Secondly, maps not only in definition fail to represent actual territory but they, no matter how objective or accurate we may believe them to be, are inevitably instantly out of date at the moment of publication for the simple reason that our planet is not a static entity, neither ecologically, politically, economically, socially or historically. In terms of economics alone, David Harvey illustrated in a 2004 interview how ruling authorities constantly struggle, Canute-style, against irrepressible tides of human exchange and migration that redefine the content and borders of territories. A dependence upon mapping generates a “territorial logic which tries to maintain the health and well-being of a particular space in the face of this capillary movement of capital moving left, right, and center, and everywhere.”[sic] In the contemporary ‘globalised’economy, it is readily apparent that this is a losing fight being fought by nearly every exploiting and exploited nation on Earth, at an immense and ever rising human and environmental cost. As Nieuwenhuis points out, “There exists [a] mismatch between the cartographic need to map territory and the historically dynamic nature of territory itself. Territory is neither a static container nor a de-historicised social relation. It is instead a formative force and a historically contingent category. Maps need therefore to be constantly adjusted to reflect changing political realities […] Territory is revealed to be a process rather than a permanent and truthful reflection of reality.”

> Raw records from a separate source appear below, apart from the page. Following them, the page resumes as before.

-- ==== Sys2Proof/Tests/Slice0.lean ====
section
/-! SUPPORT. The model's own tests: expected values are those of spec/95_test_vectors.md and of the
rules' examples. -/

namespace Sys2Proof.Tests

open Sys2Proof.Machine

/-! ## Well-formedness: a term each check refuses -/

theorem test_wf_refuses_wide_ticks : (Instr.glitchPulse 65536).wellFormed = false := by decide
theorem test_wf_refuses_wide_timeout : (Instr.readByte 16777216).wellFormed = false := by decide
theorem test_wf_refuses_wide_apdu_timeout :
    (Instr.sendApdu 16777216 0 0 0 0 0 .send 0).wellFormed = false := by decide
theorem test_wf_refuses_wide_capacity :
    (Instr.sendApdu 0 0 0 0 0 0 .send 512).wellFormed = false := by decide

/-! ## Decoding: the words of 95_test_vectors.md section 2.1 and Part 3 -/

/-- The one command of a descriptor. -/
def decoded (ws : List Word) : Option Instr :=
  match decode ws with
  | .ok (i, []) => some i
  | _ => none

theorem test_decode_setPower : decoded [0x01000001#32] = some (.setPower true) := by decide
theorem test_decode_setReset : decoded [0x02000000#32] = some (.setReset false) := by decide
theorem test_decode_setClockFreerun :
    decoded [0x03000001#32] = some (.setClockFreerun true) := by decide
theorem test_decode_glitchPulse : decoded [0x0400FFFF#32] = some (.glitchPulse 65535) := by decide
theorem test_decode_triggerPulse : decoded [0x05000000#32] = some .triggerPulse := by decide
theorem test_decode_powerOn : decoded [0x10000000#32] = some .powerOn := by decide
theorem test_decode_powerOff : decoded [0x11000000#32] = some .powerOff := by decide
theorem test_decode_setListening :
    decoded [0x20000001#32] = some (.setListening true) := by decide
theorem test_decode_readByte : decoded [0x21000064#32] = some (.readByte 100) := by decide
theorem test_decode_writeByte : decoded [0x2200003F#32] = some (.writeByte 0x3F#8) := by decide
theorem test_decode_getConvention : decoded [0x23000000#32] = some .getConvention := by decide
theorem test_decode_setConvention :
    decoded [0x24000001#32] = some (.setConvention true) := by decide
theorem test_decode_acquireAtr : decoded [0x30000000#32] = some .acquireAtr := by decide
theorem test_decode_sendApdu :
    decoded [0x400001F4#32, 0x00A40400#32, 0x02800002#32] =
      some (.sendApdu 500 0x00#8 0xA4#8 0x04#8 0x00#8 0x02#8 .send 2) := by decide
theorem test_decode_sendApdu_receive :
    decoded [0x40000064#32, 0x00C00000#32, 0x04000004#32] =
      some (.sendApdu 100 0x00#8 0xC0#8 0x00#8 0x00#8 0x04#8 .receive 4) := by decide

theorem test_decode_reserved_b :
    decode [0x20000002#32] = .error (.reservedBits 0x20000002#32) := by decide
theorem test_decode_reserved_d :
    decode [0x04010000#32] = .error (.reservedBits 0x04010000#32) := by decide
theorem test_decode_reserved_x :
    decode [0x2200013F#32] = .error (.reservedBits 0x2200013F#32) := by decide
theorem test_decode_reserved_a :
    decode [0x40000064#32, 0x00C00000#32, 0x04000204#32] =
      .error (.reservedBits 0x04000204#32) := by decide
theorem test_decode_undefined :
    decode [0x06000000#32] = .error (.undefinedOpcode 0x06000000#32) ∧
    decode [0x00000000#32] = .error (.undefinedOpcode 0x00000000#32) ∧
    decode [0xFF000000#32] = .error (.undefinedOpcode 0xFF000000#32) := by decide

theorem test_encode_sendApdu :
    encode (.sendApdu 500 0x00#8 0xA4#8 0x04#8 0x00#8 0x02#8 .send 2) =
      [0x400001F4#32, 0x00A40400#32, 0x02800002#32] := by decide

/-! ## Bytes: R152 and section 2.2 -/

theorem test_inv_corners :
    inv 0x03#8 = 0x3F#8 ∧ inv 0x3B#8 = 0x23#8 ∧ inv 0x01#8 = 0x7F#8 ∧ inv 0x80#8 = 0xFE#8 ∧
    inv 0x0F#8 = 0x0F#8 ∧ inv 0xA4#8 = 0xDA#8 := by decide
theorem test_parity :
    parity .direct 0x3B#8 = true ∧ parity .direct 0x3F#8 = false ∧ parity .direct 0xA4#8 = true ∧
    parity .inverse 0xFF#8 = true ∧ parity .inverse 0xDA#8 = false ∧
    parity .inverse 0x03#8 = true := by decide
theorem test_classify :
    classify 0x5B#8 0xA4#8 = .ack1 ∧ classify 0x5A#8 0xA4#8 = .ack1 ∧
    classify 0xA5#8 0xA4#8 = .ackAll ∧ classify 0x60#8 0xA4#8 = .null ∧
    classify 0x6C#8 0xA4#8 = .sw1 ∧ classify 0xFF#8 0xA4#8 = .other := by decide
theorem test_classify_overlaps :
    classify 0xFF#8 0xFF#8 = .ack1 ∧ classify 0x60#8 0x5F#8 = .ackAll ∧
    classify 0x60#8 0x9E#8 = .ack1 ∧ classify 0x6F#8 0x6F#8 = .ackAll ∧
    classify 0x80#8 0x7F#8 = .ack1 := by decide
theorem test_elapsed :
    sdiffW 16 0xFFFF 0x0010 = -17 ∧ elapsedAt 16 0x0010 0x0010 = true ∧
    sdiffW 16 0x800F 0x0010 = 32767 ∧ sdiffW 16 0x8010 0x0010 = -32768 := by decide
theorem test_baud :
    negotiatedBaud Config.vectors 0x18#8 = some 115200 ∧
    negotiatedBaud Config.vectors 0xD1#8 = some 1743 ∧
    negotiatedBaud Config.vectors 0x97#8 = some 446400 ∧
    negotiatedBaud Config.vectors 0x71#8 = none ∧
    negotiatedBaud Config.vectors 0x1A#8 = none := by decide
theorem test_baud_di7_rfu :
    negotiatedBaud { Config.vectors with diTable := Config.isoDiTable none } 0x97#8 = none := by
  decide

/-! ## Commands -/

/-- The result a command returned, if it ended. -/
def resultOf : Host.Outcome State Fault Refusal → Option Result
  | .next t => t.lastResult
  | .fault _ => none
  | .refused _ => none

/-- The state a command left, `s` if it did not end. -/
def after (s : State) : Host.Outcome State Fault Refusal → State
  | .next t => t
  | .fault _ => s
  | .refused _ => s

/-- The card sends these raw bytes, each with a wrong parity bit half of the time, then is silent. -/
def card (bytes : List Byte) : Environment where
  script := []
  card := bytes.map fun b => CardFrame.ofRaw b (b.getLsbD 0)
  flood := none

/-- A session right after POWER_ON with the vector parameters and these characters to come. -/
def live (bytes : List Byte) : State :=
  { State.reset with
    sessionValid := true, baudRate := 9600, powerState := .active, vccOn := true,
    clkRunning := true, env := card bytes }

/-- The same, transmit-armed under a convention. -/
def armed (c : Convention) : State := { live [] with ioMode := .driveHigh, convention := c }

theorem test_setPower :
    recordedEvents (after State.reset (exec (.setPower true) State.reset)).trace =
      [.pin (.vcc true)] := by decide
theorem test_setReset :
    (after State.reset (exec (.setReset true) State.reset)).rstAsserted = true := by decide
theorem test_setClockFreerun_stop :
    (after (live []) (exec (.setClockFreerun false) (live []))).trace =
      [.clkLowWait, .pin (.clk false), .returned .nothing] := by decide
theorem test_setClockFreerun_stopped :
    (after State.reset (exec (.setClockFreerun false) State.reset)).trace =
      [.pin (.clk false), .returned .nothing] := by decide
/-- The environment's turn in WaitClkLow: the counter may move on (R341, 93_implementation_defined.md
I27). -/
theorem test_waitClkLow_turn :
    (after State.reset (exec (.setClockFreerun false)
      { live [] with env := { card [] with script := [[.ms]] } })).msCounter = 1 := by decide
theorem test_glitchPulse :
    recordedEvents (after State.reset (exec (.glitchPulse 10) State.reset)).trace =
      [.pin (.glitch true), .pin (.glitch false), .glitch 10] := by decide
theorem test_glitchPulse_zero :
    recordedEvents (after State.reset (exec (.glitchPulse 0) State.reset)).trace =
      [.glitch 0] := by decide
theorem test_triggerPulse :
    recordedEvents (after State.reset (exec .triggerPulse State.reset)).trace =
      [.pin (.trigger true), .pin (.trigger false)] := by decide
theorem test_powerOn_trace :
    recordedEvents (after State.reset (exec .powerOn State.reset)).trace =
      [.pin (.rst true), .waitMs 12, .pin (.vcc true), .pin (.io .released), .pin (.clk true),
       .pin (.rst false)] := by decide
theorem test_powerOn_state :
    after State.reset (exec .powerOn State.reset) =
      { live [] with
        msCounter := 13, trace := (after State.reset (exec .powerOn State.reset)).trace } := by
  decide
theorem test_powerOff_trace :
    recordedEvents (after (live []) (exec .powerOff (live []))).trace =
      [.pin (.rst true), .pin (.clk false), .pin (.io .driveLow), .pin (.vcc false)] := by decide
theorem test_powerOff_no_session :
    (after State.reset (exec .powerOff State.reset)).sessionValid = false := by decide

theorem test_setListening_keeps :
    (after State.reset (exec (.setListening true)
      { State.reset with rxHold := some 0x55#8 })).rxHold = some 0x55#8 := by decide
theorem test_setListening_empties :
    (after State.reset (exec (.setListening false)
      { State.reset with rxHold := some 0x55#8 })).rxHold = none := by decide
/-- Translation; a held byte before the deadline; a character and an elapsed deadline at the same poll
yield the character (R309). -/
theorem test_readByte_byte :
    resultOf (exec (.readByte 100) { live [0x03#8] with convention := .inverse }) =
      some (.byte (some 0x3F#8)) ∧
    resultOf (exec (.readByte 0) { live [] with rxHold := some 0x55#8 }) =
      some (.byte (some 0x55#8)) ∧
    resultOf (exec (.readByte 1)
      { live [] with env := { card [] with
          script := [[], [.ms, .ms, .frame (CardFrame.ofRaw 0x90#8 false)]] } }) =
      some (.byte (some 0x90#8)) := by decide
theorem test_readByte_silent :
    (after State.reset (exec (.readByte 100) { live [] with msCounter := 65500 })).trace =
        [.returned (.byte none)] ∧
      (after State.reset (exec (.readByte 100) { live [] with msCounter := 65500 })).msCounter =
        64 := by decide
theorem test_writeByte_inverse :
    (after State.reset (exec (.writeByte 0x3F#8) (armed .inverse))).trace =
      [.waitUs 104, .tx (txFrame 0x03#8 true) 9600, .returned .nothing] := by decide
theorem test_faults :
    exec (.readByte 10) State.reset = .fault (.noSession 0x21) ∧
    exec (.readByte 10) { State.reset with ioMode := .driveHigh } = .fault (.noSession 0x21) ∧
    exec (.writeByte 0x41#8) (live []) = .fault (.directionFault 0x22 .released) ∧
    exec (.readByte 100) (armed .direct) = .fault (.directionFault 0x21 .driveHigh) ∧
    exec (.readByte 32768) (live []) = .refused (.timeoutNotAdmitted 32768) := by
  refine ⟨?_, ?_, ?_, ?_, ?_⟩ <;> rfl
theorem test_getConvention :
    resultOf (exec .getConvention (armed .inverse)) = some (.flag true) ∧
    resultOf (exec .getConvention (live [])) = some (.flag false) := by decide
theorem test_setConvention :
    (after State.reset (exec (.setConvention true) (live []))).convention = .inverse := by decide

/-- The record of an ACQUIRE_ATR of these raw bytes with the rate and convention after it. -/
def atrOf (s : State) : Option (Result × Convention × Nat) :=
  match exec .acquireAtr s with
  | .next t => t.lastResult.map fun r => (r, t.convention, t.baudRate)
  | .fault _ => none
  | .refused _ => none

/-- Section 2.5: inverse TS with TA1, the last TA of one group kept, two groups. -/
theorem test_atr_complete :
    atrOf (live [0x03#8, 0xF7#8, 0x37#8]) =
      some (.atr ⟨[0x3F#8, 0x10#8, 0x13#8], 0, true, 0x13#8, 3, true, .ok 38400⟩, .inverse,
        38400) ∧
    atrOf (live [0x3B#8, 0x80#8, 0x10#8, 0x96#8]) =
      some (.atr ⟨[0x3B#8, 0x80#8, 0x10#8, 0x96#8], 0, true, 0x96#8, 4, true, .ok 223200⟩, .direct,
        223200) ∧
    atrOf (live [0x3B#8, 0xF0#8, 0x11#8, 0x22#8, 0x33#8, 0x80#8, 0x00#8]) =
      some (.atr ⟨[0x3B#8, 0xF0#8, 0x11#8, 0x22#8, 0x33#8, 0x80#8, 0x00#8], 0, true, 0x11#8, 7, true,
        .ok 9600⟩, .direct, 9600) := by decide
/-- Underrun, truncation at 32 bytes, a second acquisition in one power cycle. -/
theorem test_atr_limits :
    atrOf (live [0x3B#8, 0x66#8, 0x00#8]) =
      some (.atr ⟨[0x3B#8, 0x66#8, 0x00#8], 6, false, 0#8, 10, false, .notRun⟩, .direct, 9600) ∧
    atrOf (live (0x3B#8 :: List.replicate 41 0xFF#8)) =
      some (.atr ⟨0x3B#8 :: List.replicate 31 0xFF#8, 15, true, 0xFF#8, 49, false, .notRun⟩, .direct,
        9600) ∧
    atrOf { live [0x3B#8, 0x10#8, 0x13#8] with negotiatedThisCycle := true, baudRate := 38400 } =
      some (.atr ⟨[0x3B#8, 0x10#8, 0x13#8], 0, true, 0x13#8, 3, true, .notRun⟩, .direct, 9600) := by
  decide

/-- The session of `live` listening after ACQUIRE_ATR, with a buffer. -/
def withBuffer (bytes data : List Byte) : State :=
  { live bytes with buffer := Memory.ofBytes 0 data }

/-- The frames sent, as (raw byte, parity). -/
def sent (t : State) : List (Byte × Bool) :=
  t.trace.filterMap fun e => match e with
    | .tx f _ => some (f.data, f.parity)
    | _ => none

/-- SEND_APDU 00 A4 00 00 02 send cap=2 with data 3F 00 (case A and its variants). -/
def select (s : State) : Host.Outcome State Fault Refusal :=
  exec (.sendApdu 500 0x00#8 0xA4#8 0x00#8 0x00#8 0x02#8 .send 2) s

/-- The buffer after SEND_APDU 00 `ins` 00 00 04 recv cap=4, with the result. -/
def fetch4 (ins : Byte) (s : State) : Option Result × List Byte :=
  let o := exec (.sendApdu 100 0x00#8 ins 0x00#8 0x00#8 0x04#8 .receive 4) s
  (resultOf o, Memory.take (after s o).buffer 4)

/-- Cases A, F, M and J2 of section 2.7. -/
theorem test_apdu_send :
    resultOf (select (withBuffer [0xA4#8, 0x90#8, 0x00#8] [0x3F#8, 0x00#8])) =
        some (.apdu ⟨0x9000#16, 2, some 0xA4#8⟩) ∧
      sent (after State.reset (select (withBuffer [0xA4#8, 0x90#8, 0x00#8] [0x3F#8, 0x00#8]))) =
        [(0x00#8, false), (0xA4#8, true), (0x00#8, false), (0x00#8, false), (0x02#8, true),
         (0x3F#8, false), (0x00#8, false)] ∧
    resultOf (select (withBuffer [0x6A#8] [0x3F#8, 0x00#8])) =
      some (.apdu ⟨0x0001#16, 0, some 0x6A#8⟩) ∧
    resultOf (select { withBuffer [0xDA#8, 0xF6#8, 0xFF#8] [0x3F#8, 0x00#8] with
      convention := .inverse }) = some (.apdu ⟨0x9000#16, 2, some 0xA4#8⟩) ∧
    resultOf (exec (.sendApdu 100 0x00#8 0xA4#8 0x00#8 0x00#8 0x00#8 .send 0)
      (live [0x60#8, 0x90#8])) = some (.apdu ⟨0x6090#16, 0, none⟩) := by decide
/-- Cases C, G and H2 of section 2.7. -/
theorem test_apdu_receive :
    fetch4 0xC0#8 (withBuffer
      [0x60#8, 0x3F#8, 0x11#8, 0xC0#8, 0x22#8, 0x33#8, 0x44#8, 0x90#8, 0x00#8] []) =
      (some (.apdu ⟨0x9000#16, 4, some 0xC0#8⟩), [0x11#8, 0x22#8, 0x33#8, 0x44#8]) ∧
    fetch4 0xB0#8 (withBuffer [0xB0#8, 0x01#8, 0x02#8, 0x90#8] [9#8, 9#8, 9#8, 9#8]) =
      (some (.apdu ⟨0x0002#16, 3, some 0xB0#8⟩), [0x01#8, 0x02#8, 0x90#8, 9#8]) ∧
    fetch4 0xB0#8 { withBuffer [0xB0#8, 0x01#8, 0x90#8, 0x00#8] [] with
      cfg := { Config.vectors with fallbackSw := true } } =
      (some (.apdu ⟨0x9000#16, 3, some 0xB0#8⟩), [0x01#8, 0x90#8, 0x00#8, 0x00#8]) := by decide

/-- Cases B, C, H, H3, R, F and L of section 2.7, through the function `exchange` of the statements. -/
theorem test_exchange :
    exchange Config.vectors 0xA4#8 2 .send .procByte 0 none [] [0x5B#8, 0x5A#8, 0x90#8, 0x00#8] =
      ⟨⟨0x9000#16, 2, some 0x5A#8⟩, [], []⟩ ∧
    exchange Config.vectors 0xC0#8 4 .receive .procByte 0 none []
      [0x60#8, 0x3F#8, 0x11#8, 0xC0#8, 0x22#8, 0x33#8, 0x44#8, 0x90#8, 0x00#8] =
      ⟨⟨0x9000#16, 4, some 0xC0#8⟩, [0x11#8, 0x22#8, 0x33#8, 0x44#8], []⟩ ∧
    exchange Config.vectors 0xB0#8 4 .receive .procByte 0 none []
      [0xB0#8, 0x01#8, 0x02#8, 0x90#8, 0x00#8] =
      ⟨⟨0x0001#16, 4, some 0xB0#8⟩, [0x01#8, 0x02#8, 0x90#8, 0x00#8], []⟩ ∧
    exchange { Config.vectors with fallbackSw := true } 0xB0#8 4 .receive .procByte 0 none []
      [0xB0#8, 0x90#8] = ⟨⟨0x0002#16, 1, some 0xB0#8⟩, [0x90#8], []⟩ ∧
    exchange { Config.vectors with fallbackSw := true } 0xB0#8 2 .receive .procByte 0 none []
      [0x4F#8] = ⟨⟨0x0002#16, 0, some 0x4F#8⟩, [], []⟩ ∧
    exchange Config.vectors 0xA4#8 2 .send .procByte 0 none [] [0x6A#8] =
      ⟨⟨0x0001#16, 0, some 0x6A#8⟩, [], []⟩ ∧
    exchange Config.vectors 0xA4#8 1 .send .procByte 0 none [] [0xA4#8, 0x90#8] =
      ⟨⟨0x0001#16, 1, some 0xA4#8⟩, [], []⟩ := by decide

Seen through this perspective, most maps of the world that have come to be regarded as stable depictions of territory and identity are not only inadequate representations of the reality on the ground but are manifestations of specific historical outcomes of the contingent use of power and wealth. Advances in transport, communications, and weapons over the centuries have led to waves of imperialism, colonialism, conquest, annihilation, ethnic cleansing, genocide, and forced mass migration. The result is that there is almost no part of the world today untouched by the conflict ultimately facilitated by ever detailed maps used to plan and justify the violent encroachment of one people upon another, driven by insecurity and the hubris of seeking a place in history.
One particular part of the world currently demonstrating an increasing level of conflict between the territorial aspirations of nation-states is the South and East China Seas. It is no coincidence that we also see in the region a number of governments run by elites utilising maps and nationalism as a means to challenge the territorial boundaries of neighbouring states. Although Japan’s attempt at regional imperialism finally failed in 1945, the historically insular country is arguably turning again to a territorial nationalism largely as a result of revived, and increasingly physical, claims upon her peripheral holdings by China. Likewise, both Vietnam and the Philippines have in the last two years found themselves having to counter incursions into their Exclusive Economic Zones by the PRC. A core pillar supporting China’s vigorous expansionism and maritime adventurism is a map submitted to the United Nations that unilaterally annexes millions of square miles of ocean, and the islands and purported natural resources within, all via the use of a map with nine dotted lines. The most common rhetorical device employed by Beijing in defence of this absurd and provocative claim is that the territories were historically part of ancient China, an entity they would have their critics believe to be almost a law of nature, a static unchanging civilisation five thousand years in the making.
Nieuwenhuis deconstructs this hubris neatly and swiftly when explaining that “historical maps depicting the geography of the numerous dynasties conventionally incorporate [Tibet and East Turkestan] into the geographical imaginary of the contemporary territorial state. The territory of China becomes as such a historically immutable and impermeable container that dates back to at least the Han dynasty (206 BC-220 AD) if not earlier. The fact is, however, that territory is neither permanent nor primordial, and China is not an exception to that rule.” In addition, China’s claims of a ‘peaceful rise’ or not historically being an agent of conquest or imperialism run in stark contradiction to the historical record:
“It is often forgotten that China only started to territorialise its Empire at the time of the rise of modern cartography in the late 17th and 18th centuries. Scholars have pointed out that Empire and cartography are intrinsically related. China, despite what the official narrative seems to suggest, was not the mere passive victim of imperialism. It had earlier been an active, and rather successful, imperial agent itself. Mapping and colonialism worked in perfect tandem during the Qing’s territorial aggrandisement of the Chinese state. These cartographic endeavours sowed the early seeds from which the modern Chinese territorial state that we know today could emerge.”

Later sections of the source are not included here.